--- Task statement ---
Reproduce the entries shown below only from the line with "on patterns. -/" down to the line with "discarded (R63). -/", keeping both end lines and copying each one exactly.
[Supplied material Boundary: Start]
-- ==== Sys2Proof/Machine/Float.lean ====
section
/-!
DEFINITION. Sys2Proof/Machine/Float.lean: the number formats and how exact values become stored ones
(spec/03_numbers: R51 to R56, R60 to R63). An exact finite value is a sign, a magnitude and a power of
two; quotients and roots are carried to 2^-200 of their size with a sticky bit below, which no rounding of
this file can tell from the exact value.
-/

namespace Sys2Proof.Machine

/-- NV of R75. -/
def flagNV : BitVec 6 := 1
/-- DZ of R75. -/
def flagDZ : BitVec 6 := 2
/-- OF of R75. -/
def flagOF : BitVec 6 := 4
/-- UF of R75. -/
def flagUF : BitVec 6 := 8
/-- NX of R75. -/
def flagNX : BitVec 6 := 16
/-- MD of R75. -/
def flagMD : BitVec 6 := 32

/-- The width of a tag's elements in bits (R51, R54, R57). -/
def tagWidth : Tag → Nat
  | .s8 | .n8 | .e4m3 | .e5m2 => 8
  | .s16 | .n16 | .f16 | .bf16 => 16
  | .s32 | .n32 | .f32 | .q32 => 32
  | .s64 | .n64 | .f64 => 64
  | .e2m1 => 4

/-- The integer tags of R51; q32 is not one of them. -/
def tagIsInt : Tag → Bool
  | .s8 | .s16 | .s32 | .s64 | .n8 | .n16 | .n32 | .n64 => true
  | _ => false

/-- The signed integer tags (R51). -/
def tagIsSigned : Tag → Bool
  | .s8 | .s16 | .s32 | .s64 => true
  | _ => false

/-- The floating-point tags (R54). -/
def tagIsFloat : Tag → Bool
  | .e2m1 | .e4m3 | .e5m2 | .f16 | .bf16 | .f32 | .f64 => true
  | _ => false

/-- A floating-point layout (R54, R56): fraction bits, exponent bits, bias, the pattern of the largest finite
value, whether there are infinities, and the canonical NaN (none in e2m1). -/
structure Layout where
  frac : Nat
  exp : Nat
  bias : Int
  maxPat : Nat
  inf : Bool
  nan : Option Nat
  deriving DecidableEq, Repr

/-- The layouts of R54 with the canonical NaNs of R56. An integer tag has none; f64 stands in its place. -/
def layout : Tag → Layout
  | .e2m1 => { frac := 1, exp := 2, bias := 1, maxPat := 0x7, inf := false, nan := none }
  | .e4m3 => { frac := 3, exp := 4, bias := 7, maxPat := 0x7E, inf := false, nan := some 0x7F }
  | .e5m2 => { frac := 2, exp := 5, bias := 15, maxPat := 0x7B, inf := true, nan := some 0x7E }
  | .f16 => { frac := 10, exp := 5, bias := 15, maxPat := 0x7BFF, inf := true, nan := some 0x7E00 }
  | .bf16 => { frac := 7, exp := 8, bias := 127, maxPat := 0x7F7F, inf := true, nan := some 0x7FC0 }
  | .f32 => { frac := 23, exp := 8, bias := 127, maxPat := 0x7F7FFFFF, inf := true, nan := some 0x7FC00000 }
  | _ => { frac := 52, exp := 11, bias := 1023, maxPat := 0x7FEFFFFFFFFFFFFF, inf := true, nan := some 0x7FF8000000000000 }

/-- An exact value: a NaN (signalling or not), an infinity, or `±mag × 2^exp`. -/
inductive Num where
  | nan (signalling : Bool)
  | inf (neg : Bool)
  | fin (neg : Bool) (mag : Nat) (exp : Int)
  deriving DecidableEq, Repr

/-- The value of a float pattern (R54, R56). -/
def unpack (t : Tag) (p : Nat) : Num :=
  let l := layout t
  let neg := decide (p / 2 ^ (l.frac + l.exp) % 2 = 1)
  let e := p / 2 ^ l.frac % 2 ^ l.exp
  let f := p % 2 ^ l.frac
  if l.inf ∧ e = 2 ^ l.exp - 1 then
    if f = 0 then .inf neg else .nan (decide (f / 2 ^ (l.frac - 1) % 2 = 0))
  else if t = .e4m3 ∧ p % 128 = 0x7F then .nan false
  else if e = 0 then .fin neg f (1 - l.bias - l.frac)
  else .fin neg (2 ^ l.frac + f) ((e : Int) - l.bias - l.frac)

/-- Whether rounding goes up in magnitude (R60): the kept part, the rest below it and half a unit. -/
def roundUp (mode : Nat) (neg : Bool) (kept rest half2 : Nat) : Bool :=
  -- `rest` is compared with half a unit through `2 * rest` and `half2`, one whole unit
  match mode with
  | 0 => decide (2 * rest > half2 ∨ (2 * rest = half2 ∧ kept % 2 = 1))
  | 1 => false
  | 2 => !neg && decide (rest > 0)
  | 3 => neg && decide (rest > 0)
  | _ => decide (2 * rest ≥ half2)

/-- `±mag × 2^exp` rounded to a multiple of `2^q`: the multiple, and whether it differs (R60). -/
def roundTo (mode : Nat) (neg : Bool) (mag : Nat) (exp q : Int) : Nat × Bool :=
  if exp ≥ q then (mag * 2 ^ (exp - q).toNat, false)
  else
    let k := (q - exp).toNat
    let kept := mag / 2 ^ k
    let rest := mag % 2 ^ k
    (if roundUp mode neg kept rest (2 ^ k) then kept + 1 else kept, decide (rest ≠ 0))

/-- A pattern with a sign. -/
def withSign (l : Layout) (neg : Bool) (p : Nat) : Nat := p + bitNat neg * 2 ^ (l.frac + l.exp)

/-- The stored pattern of an infinity (R61): the tag's, or the largest finite value with overflow and inexact
where the tag has none. -/
def infPattern (l : Layout) (neg : Bool) : Nat × BitVec 6 :=
  if l.inf then (withSign l neg ((2 ^ l.exp - 1) * 2 ^ l.frac), 0)
  else (withSign l neg l.maxPat, flagOF ||| flagNX)

/-- What overflow stores (R61's table). -/
def overflowPattern (l : Layout) (mode : Nat) (neg : Bool) : Nat :=
  if !l.inf then withSign l neg l.maxPat
  else if mode = 1 ∨ (mode = 2 ∧ neg) ∨ (mode = 3 ∧ !neg) then withSign l neg l.maxPat
  else withSign l neg ((2 ^ l.exp - 1) * 2 ^ l.frac)

/-- Round(x, tag, mode) of R61 with its flags. -/
def roundNum (t : Tag) (mode : Nat) (x : Num) : Nat × BitVec 6 :=
  let l := layout t
  match x with
  | .nan _ => (match l.nan with | some p => (p, 0) | none => (0, flagNV))
  | .inf neg => infPattern l neg
  | .fin neg mag exp =>
    if mag = 0 then (withSign l neg 0, 0)
    else
      let e : Int := exp + (bitLen mag : Int) - 1
      let y := roundTo mode neg mag exp (e - l.frac)
      let pat : Int := (e + l.bias) * (2 ^ l.frac : Nat) + ((y.1 : Int) - (2 ^ l.frac : Nat))
      if pat < (2 ^ l.frac : Nat) then
        let z := roundTo mode neg mag exp (1 - l.bias - l.frac)
        (withSign l neg z.1, if z.2 then flagUF ||| flagNX else 0)
      else if pat > l.maxPat then (overflowPattern l mode neg, flagOF ||| flagNX)
      else (withSign l neg pat.toNat, if y.2 then flagNX else 0)

/-- The result of an operation of majors 0x19 to 0x23: rounded once, bf16 through f32 (R62). -/
def roundOp (t : Tag) (mode : Nat) (x : Num) : Nat × BitVec 6 :=
  if t = .bf16 then
    let y := roundNum .f32 mode x
    let z := roundNum .bf16 mode (unpack .f32 y.1)
    (z.1, y.2 ||| z.2)
  else roundNum t mode x

/-- A NaN of either kind. -/
def Num.isNan : Num → Bool
  | .nan _ => true
  | _ => false

/-- A signalling NaN. -/
def Num.isSig : Num → Bool
  | .nan s => s
  | _ => false

/-- The sign bit; a NaN counts as positive. -/
def Num.neg? : Num → Bool
  | .nan _ => false
  | .inf n => n
  | .fin n _ _ => n

/-- A zero of either sign. -/
def Num.isZero : Num → Bool
  | .fin _ m _ => decide (m = 0)
  | _ => false

/-- The value with its sign inverted. -/
def Num.negate : Num → Num
  | .nan s => .nan s
  | .inf n => .inf !n
  | .fin n m e => .fin (!n) m e

/-- A finite value as an integer multiple of `2^e`. -/
def Num.scaled (e : Int) : Num → Int
  | .fin n m x => (if n then -1 else 1) * ((m * 2 ^ (x - e).toNat : Nat) : Int)
  | _ => 0

/-- An integer multiple of `2^e` as a value; an exact zero takes the given sign. -/
def Num.ofScaled (zeroNeg : Bool) (z : Int) (e : Int) : Num :=
  if z = 0 then .fin zeroNeg 0 0 else .fin (decide (z < 0)) z.natAbs e

/-- An exact integer. -/
def Num.ofInt (z : Int) : Num := Num.ofScaled false z 0

/-- The exponent of a finite value's last place. -/
def Num.place : Num → Int
  | .fin _ _ e => e
  | _ => 0

/-- The flag of operands that are signalling NaNs (R62). -/
def sigFlag (l : List Num) : BitVec 6 := if l.any Num.isSig then flagNV else 0

/-- An exact sum with IEEE 754's special cases; an exact zero sum of unlike signs is −0 under RDN and +0
under every other mode (R62). -/
def addNum (mode : Nat) (a b : Num) : Num × BitVec 6 :=
  let fl := sigFlag [a, b]
  match a, b with
  | .nan _, _ => (.nan false, fl)
  | _, .nan _ => (.nan false, fl)
  | .inf x, .inf y => if x = y then (.inf x, 0) else (.nan false, flagNV)
  | .inf x, _ => (.inf x, 0)
  | _, .inf y => (.inf y, 0)
  | .fin n1 m1 e1, .fin n2 m2 e2 =>
    let e := min e1 e2
    let z := (Num.fin n1 m1 e1).scaled e + (Num.fin n2 m2 e2).scaled e
    let zneg := if m1 = 0 ∧ m2 = 0 ∧ n1 = n2 then n1 else decide (mode = 3)
    (Num.ofScaled zneg z e, 0)

/-- An exact product with IEEE 754's special cases. -/
def mulNum (a b : Num) : Num × BitVec 6 :=
  let fl := sigFlag [a, b]
  match a, b with
  | .nan _, _ => (.nan false, fl)
  | _, .nan _ => (.nan false, fl)
  | .inf x, y => if y.isZero then (.nan false, flagNV) else (.inf (x != y.neg?), 0)
  | x, .inf y => if x.isZero then (.nan false, flagNV) else (.inf (x.neg? != y), 0)
  | .fin n1 m1 e1, .fin n2 m2 e2 => (.fin (n1 != n2) (m1 * m2) (e1 + e2), 0)

/-- A quotient, carried far below any rounding point with a sticky bit (R165, R205). -/
def divNum (a b : Num) : Num × BitVec 6 :=
  let fl := sigFlag [a, b]
  match a, b with
  | .nan _, _ => (.nan false, fl)
  | _, .nan _ => (.nan false, fl)
  | .inf _, .inf _ => (.nan false, flagNV)
  | .inf x, y => (.inf (x != y.neg?), 0)
  | .fin n1 _ _, .inf y => (.fin (n1 != y) 0 0, 0)
  | .fin n1 m1 e1, .fin n2 m2 e2 =>
    if m2 = 0 then (if m1 = 0 then (.nan false, flagNV) else (.inf (n1 != n2), flagDZ))
    else if m1 = 0 then (.fin (n1 != n2) 0 0, 0)
    else
      let k := 200 + bitLen m2
      let q := m1 * 2 ^ k / m2
      let sticky := if m1 * 2 ^ k % m2 = 0 then 0 else 1
      (.fin (n1 != n2) (2 * q + sticky) (e1 - e2 - k - 1), 0)

/-- A square root, carried as a quotient is (R165, R205). -/
def sqrtNum (a : Num) : Num × BitVec 6 :=
  match a with
  | .nan s => (.nan false, if s then flagNV else 0)
  | .inf n => if n then (.nan false, flagNV) else (.inf false, 0)
  | .fin n m e =>
    if m = 0 then (.fin n 0 0, 0)
    else if n then (.nan false, flagNV)
    else
      let k : Nat := if (e - 400) % 2 = 0 then 400 else 401
      let big := m * 2 ^ k
      let r := isqrt big
      let sticky := if r * r = big then 0 else 1
      (.fin false (2 * r + sticky) ((e - k) / 2 - 1), 0)

/-- A fused product and sum, exact until rounded; 0 × ∞ sets NV whatever the addend (R165, R205). -/
def fmaNum (mode : Nat) (a b c : Num) : Num × BitVec 6 :=
  let p := mulNum a b
  let s := addNum mode p.1 c
  (s.1, p.2 ||| s.2 ||| sigFlag [a, b, c])

/-- The order of two values that are not NaNs: less, equal, greater as −1, 0, 1 with −0 equal to +0. -/
def cmpNum (a b : Num) : Int :=
  match a, b with
  | .inf x, .inf y => if x = y then 0 else if x then -1 else 1
  | .inf x, _ => if x then -1 else 1
  | _, .inf y => if y then 1 else -1
  | .fin n1 m1 e1, .fin n2 m2 e2 =>
    let e := min e1 e2
    let d := (Num.fin n1 m1 e1).scaled e - (Num.fin n2 m2 e2).scaled e
    if d < 0 then -1 else if d = 0 then 0 else 1
  | _, _ => 0

/-- a < b with −0 below +0 (R166, R224). -/
def ltNum (a b : Num) : Bool :=
  decide (cmpNum a b < 0) || (decide (cmpNum a b = 0) && a.neg? && !b.neg?)

/-- FMIN and FMAX of R166 on patterns. -/
def minMax (t : Tag) (max : Bool) (a b : Nat) : Nat × BitVec 6 :=
  let x := unpack t a
  let y := unpack t b
  let fl := sigFlag [x, y]
  if x.isNan && y.isNan then ((layout t).nan.getD 0, fl)
  else if x.isNan then (b, fl)
  else if y.isNan then (a, fl)
  else if max then (if ltNum x y then b else a, fl)
  else (if ltNum y x then b else a, fl)

/-- The range of an integer tag (R51). -/
def intMin (t : Tag) : Int := if tagIsSigned t then -(2 ^ (tagWidth t - 1) : Nat) else 0

/-- The largest value of an integer tag (R51). -/
def intMax (t : Tag) : Int := if tagIsSigned t then (2 ^ (tagWidth t - 1) : Nat) - 1 else (2 ^ tagWidth t : Nat) - 1

/-- Sat(x, tag) of R52. -/
def satInt (t : Tag) (x : Int) : Int := if x < intMin t then intMin t else if x > intMax t then intMax t else x

/-- An element pattern as an exact integer under its tag's signedness; q32 is unsigned. -/
def intOf (t : Tag) (p : Nat) : Int := if tagIsSigned t then signedOf (tagWidth t) p else (p % 2 ^ tagWidth t : Nat)

/-- An integer stored under a tag, wrapping or saturating (R53). -/
def putInt (t : Tag) (sat : Bool) (x : Int) : Nat := wrapTo (tagWidth t) (if sat then satInt t x else x)

/-- A finite value rounded to an integer under a mode, and whether a fraction was discarded (R63). -/
def toIntRound (mode : Nat) (neg : Bool) (mag : Nat) (exp : Int) : Int × Bool :=
  let r := roundTo mode neg mag exp 0
  (if neg then -(r.1 : Int) else r.1, r.2)

/-- Float to integer (R63): NaN gives 0, out of range the nearer end, both invalid. DESIGN CHOICE (notes/assumptions/68): a value out of
range sets NV alone, also where a fraction is discarded. -/
def floatToInt (t : Tag) (mode : Nat) (x : Num) : Nat × BitVec 6 :=
  match x with
  | .nan _ => (0, flagNV)
  | .inf n => (wrapTo (tagWidth t) (if n then intMin t else intMax t), flagNV)
  | .fin n m e =>
    let r := toIntRound mode n m e
    if r.1 < intMin t ∨ r.1 > intMax t then (wrapTo (tagWidth t) (satInt t r.1), flagNV)
    else (wrapTo (tagWidth t) r.1, if r.2 then flagNX else 0)

/-- The conversions of R63, with R212's rule for a conversion to the same tag. `sat` is VCFG bit 9 and `q` the
modulus. -/
def convert (src dst : Tag) (mode : Nat) (sat : Bool) (q : Nat) (p : Nat) : Nat × BitVec 6 :=
  if tagIsFloat src then
    let x := unpack src p
    if tagIsFloat dst then
      let r := roundNum dst mode x
      (r.1, r.2 ||| (if x.isSig then flagNV else 0))
    else floatToInt dst mode x
  else if src = .q32 then
    let md : BitVec 6 := if p % 2 ^ 32 ≥ q then flagMD else 0
    if dst = .q32 then (p % 2 ^ 32 % q, md) else (putInt dst sat ((p % 2 ^ 32 % q : Nat) : Int), md)
  else if dst = .q32 then ((intOf src p % (q : Int)).toNat, 0)
  else if tagIsFloat dst then roundNum dst mode (Num.ofInt (intOf src p))
  else (putInt dst sat (intOf src p), 0)

end Sys2Proof.Machine
end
[Supplied material Boundary: End]
--- Task answer ---
/-- FMIN and FMAX of R166 on patterns. -/
def minMax (t : Tag) (max : Bool) (a b : Nat) : Nat × BitVec 6 :=
  let x := unpack t a
  let y := unpack t b
  let fl := sigFlag [x, y]
  if x.isNan && y.isNan then ((layout t).nan.getD 0, fl)
  else if x.isNan then (b, fl)
  else if y.isNan then (a, fl)
  else if max then (if ltNum x y then b else a, fl)
  else (if ltNum y x then b else a, fl)

/-- The range of an integer tag (R51). -/
def intMin (t : Tag) : Int := if tagIsSigned t then -(2 ^ (tagWidth t - 1) : Nat) else 0

/-- The largest value of an integer tag (R51). -/
def intMax (t : Tag) : Int := if tagIsSigned t then (2 ^ (tagWidth t - 1) : Nat) - 1 else (2 ^ tagWidth t : Nat) - 1

/-- Sat(x, tag) of R52. -/
def satInt (t : Tag) (x : Int) : Int := if x < intMin t then intMin t else if x > intMax t then intMax t else x

/-- An element pattern as an exact integer under its tag's signedness; q32 is unsigned. -/
def intOf (t : Tag) (p : Nat) : Int := if tagIsSigned t then signedOf (tagWidth t) p else (p % 2 ^ tagWidth t : Nat)

/-- An integer stored under a tag, wrapping or saturating (R53). -/
def putInt (t : Tag) (sat : Bool) (x : Int) : Nat := wrapTo (tagWidth t) (if sat then satInt t x else x)

/-- A finite value rounded to an integer under a mode, and whether a fraction was discarded (R63). -/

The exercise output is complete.